I am afraid of making life-changing decisions, afraid of stepping out of my comfort zone, but most of all, afraid of living with results I won't like. The funny thing is that I always want to peak out of the window that reveals opportunity and thrill, but I'm never ready enough to go outside and involve myself. When I tell someone I write, it's easy to say. When they ask about what, I become a padlock and I don't know why!
But this year WILL be different. This year will be the year I fulfill the very thing inside of me that wants to experience newness and go into those dark places and still be able to come out alive with a story to tell. And I will be proud of what I do, regardless of how absurd it seems.
No lie, I've written inside my head every day. Because my work went unpublished, the ideas faded and became distorted. So I guess keeping a pen and paper or my phone on me at all times will have to be a must.
UPDATES:
I got a job! (Although it was far from what I wanted, it pays the bills.)

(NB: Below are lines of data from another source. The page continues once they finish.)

-- ==== Sys2Proof/Tests/Slice0.lean ====
section
/-! SUPPORT. Tests whose expected results are the spec's own words, tables and examples, and for every obligation
with hypotheses a state and operands that meet them all. -/

namespace Sys2Proof.Tests

open Sys2Proof.Machine

/-! ### Well-formedness: each check refuses an ill-formed term (R83, R113) -/

theorem test_wellFormed_period : (Instr.tsArmSampling 1).wellFormed = false := by decide
theorem test_wellFormed_schedule_period : (Instr.tsScheduleNextSample 1 0).wellFormed = false := by decide
theorem test_wellFormed_offset : (Instr.tsScheduleNextSample 4 4).wellFormed = false := by decide
theorem test_wellFormed_noMatch : (Instr.tsScheduleNextSample 4 0xFFFF).wellFormed = true := by decide
theorem test_wellFormed_measure : (Instr.tsArmModulation .measure 5).wellFormed = false := by decide
theorem test_wellFormed_periodic : (Instr.tsArmModulation .periodic 1).wellFormed = false := by decide
theorem test_wellFormed_modPeriod : (Instr.tsSetModPeriod 0).wellFormed = false := by decide
theorem test_wellFormed_mode : (Instr.tsSetSubcarrier 3 1).wellFormed = false := by decide
theorem test_wellFormed_divider : (Instr.tsSetSubcarrier 1 0).wellFormed = false := by decide

/-! ### Decoding: words written out from the map of R82 -/

theorem test_decode_tsArmSampling : decode 0x0100004000000000 = .ok (.tsArmSampling 64) := by decide
theorem test_decode_tsScheduleNextSample :
    decode 0x0200002000040000 = .ok (.tsScheduleNextSample 32 4) := by decide
theorem test_decode_tsDisarmSampling : decode 0x0300000000000000 = .ok .tsDisarmSampling := by decide
theorem test_decode_tsArmModulation :
    decode 0x0400000000000000 = .ok (.tsArmModulation .measure 0) ∧
    decode 0x0401000200000000 = .ok (.tsArmModulation .periodic 2) := by decide
theorem test_decode_tsDisarmModulation : decode 0x0500000000000000 = .ok .tsDisarmModulation := by decide
theorem test_decode_tsSetModPeriod : decode 0x0600FFFF00000000 = .ok (.tsSetModPeriod 0xFFFF) := by decide
theorem test_decode_tsLockFdt : decode 0x0701000000000000 = .ok (.tsLockFdt true) := by decide
theorem test_decode_tsSetSubcarrier :
    decode 0x0802000100000000 = .ok (.tsSetSubcarrier 2 1) ∧
    decode 0x0803000100000000 = .ok (.tsSetSubcarrier 3 1) := by decide
theorem test_decode_tsSetLoadmod : decode 0x0901000000000000 = .ok (.tsSetLoadmod true) := by decide
theorem test_decode_tsReadInput : decode 0x0A00000000000000 = .ok .tsReadInput := by decide
theorem test_decode_tsSetEdgeIrq : decode 0x0B01000000000000 = .ok (.tsSetEdgeIrq true) := by decide
theorem test_decode_tsSetSampleIrq : decode 0x0C01000000000000 = .ok (.tsSetSampleIrq true) := by decide
theorem test_decode_tsSetModIrq : decode 0x0D01000000000000 = .ok (.tsSetModIrq true) := by decide
theorem test_decode_evClk : decode 0x1001000000000000 = .ok (.evClk true) := by decide
theorem test_decode_evEdge : decode 0x1100000000000000 = .ok .evEdge := by decide
theorem test_decode_evSampleTick : decode 0x1201000000000000 = .ok (.evSampleTick true) := by decide
theorem test_decode_evModTick : decode 0x1300000000000000 = .ok .evModTick := by decide
theorem test_decode_lcInit :
    decode 0x2000000000000000 = .ok (.lcInit .typeA) ∧
    decode 0x2001000000000000 = .ok (.lcInit .typeF) := by decide
theorem test_decode_lcDeinit : decode 0x2100000000000000 = .ok .lcDeinit := by decide
theorem test_decode_ctlRestartDemod : decode 0x2300000000000000 = .ok .ctlRestartDemod := by decide
theorem test_decode_ctlArmReply : decode 0x2401001000000000 = .ok (.ctlArmReply true 16) := by decide
theorem test_decode_ctlClearFlags :
    decode 0x2501000000000000 = .ok (.ctlClearFlags true false) ∧
    decode 0x2502000000000000 = .ok (.ctlClearFlags false true) := by decide
theorem test_decode_ctlReadStatus : decode 0x2600000000000000 = .ok .ctlReadStatus := by decide
theorem test_decode_bufRead : decode 0x2700000300000000 = .ok (.bufRead 3) := by decide
theorem test_decode_bufWrite : decode 0x2800000000440000 = .ok (.bufWrite 0 0x44) := by decide
theorem test_decode_parRead : decode 0x2900000300000000 = .ok (.parRead 3) := by decide
theorem test_decode_parWrite : decode 0x2A00000100010000 = .ok (.parWrite 1 true) := by decide

/-- R85: the bounds of the illegal ranges. -/
theorem test_decode_illegal :
    ∀ o ∈ [0x00, 0x0E, 0x0F, 0x14, 0x1F, 0x22, 0x2B, 0xFF],
      decode (packWord o 0 0 0) = .error .illegalOpcode := by decide

/-- R80: an unused bit of F, A, B or R. -/
theorem test_decode_reserved :
    decode 0x2102000000000000 = .error .reservedNonzero ∧
    decode 0x2100000100000000 = .error .reservedNonzero ∧
    decode 0x2800000001440000 = .error .reservedNonzero ∧
    decode 0x2A00000000020000 = .error .reservedNonzero ∧
    decode 0x2100000000000001 = .error .reservedNonzero := by decide

theorem test_decodeTableWord :
    decodeTableWord 64 0x2700000300000000 = some (.bufRead 3) ∧
    decodeTableWord 64 0x2200000000000000 = none ∧ decodeTableWord 64 0x10000000000000000 = none := by decide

I've opened myself to loving whole-heartedly.
I began attending community college to redefine my interests.
I got braces--and I finally got used to having them!
I'm continuing to practice yoga--still working on not falling asleep on the mat.
I've grown comfortable speaking to my grandparents in Spanish.
I got my math mojo to work again!
I am inevitably clumsy. *sigh*
Motivation of FearlessNESS
While I was in my first semester (took me a while to stop saying quarter) at Mt. SAC, I took two Math classes and a Spanish class. I had enrolled back in college with the intentions of becoming a Registered Nurse because I wanted to have a successful and promising future. And now that I look back to the day I set my mind on that idea, I was proud of myself--and not delusional--for staying committed to this plan. I didn't give up or tell myself it was impossible for someone with an artistic background to find a place in the field of science. During this time, I had silenced the voice that spoke of the what-ifs, the imagine-ifs, and all the crazy stories I'd make up in my mind. For once, I was only concerned about passing College Algebra. I didn't want to overwhelm myself with the reality of what lied ahead.
I worked super hard every day! I studied and lived like a hermit crab to avoid any distractions of reaching my goal.
It wasn't until I made a required appointment to see a counselor where I rediscovered my true desires. In about an hour, he helped me express what I really want to do in life. He didn't necessarily talk me out of Nursing, he simply opened my eyes and explained why I should be brave and do what I really want for myself. I remember him saying, "I'm not saying you can't succeed in the Nursing program. I'm just saying it's really competitive. Some of these people are just naturally good at math and science. For you it'll be like learning to write with your left hand and competing with someone who's been left-handed their whole life." He was kind enough to introduce me to the pathways that I can take since I told him I've always considered having a career in the entertainment/television/film industry. I spoke to him in December, and since then, it's mostly all I've thought about! Oddly enough, my Spanish teacher said something similar. I've always known I had a telling face, but who knew my physical and prose style of writing spoke volumes about my personality as well. She told me she could tell I was creative and a perfectionist. I instantly liked her 10 times more for reinforcing my unspoken thoughts.
I want to be fearless not for 2015, but because it's 2015 I want to be fearless!
January goals: write. post. work. live. breathe. read. be daring.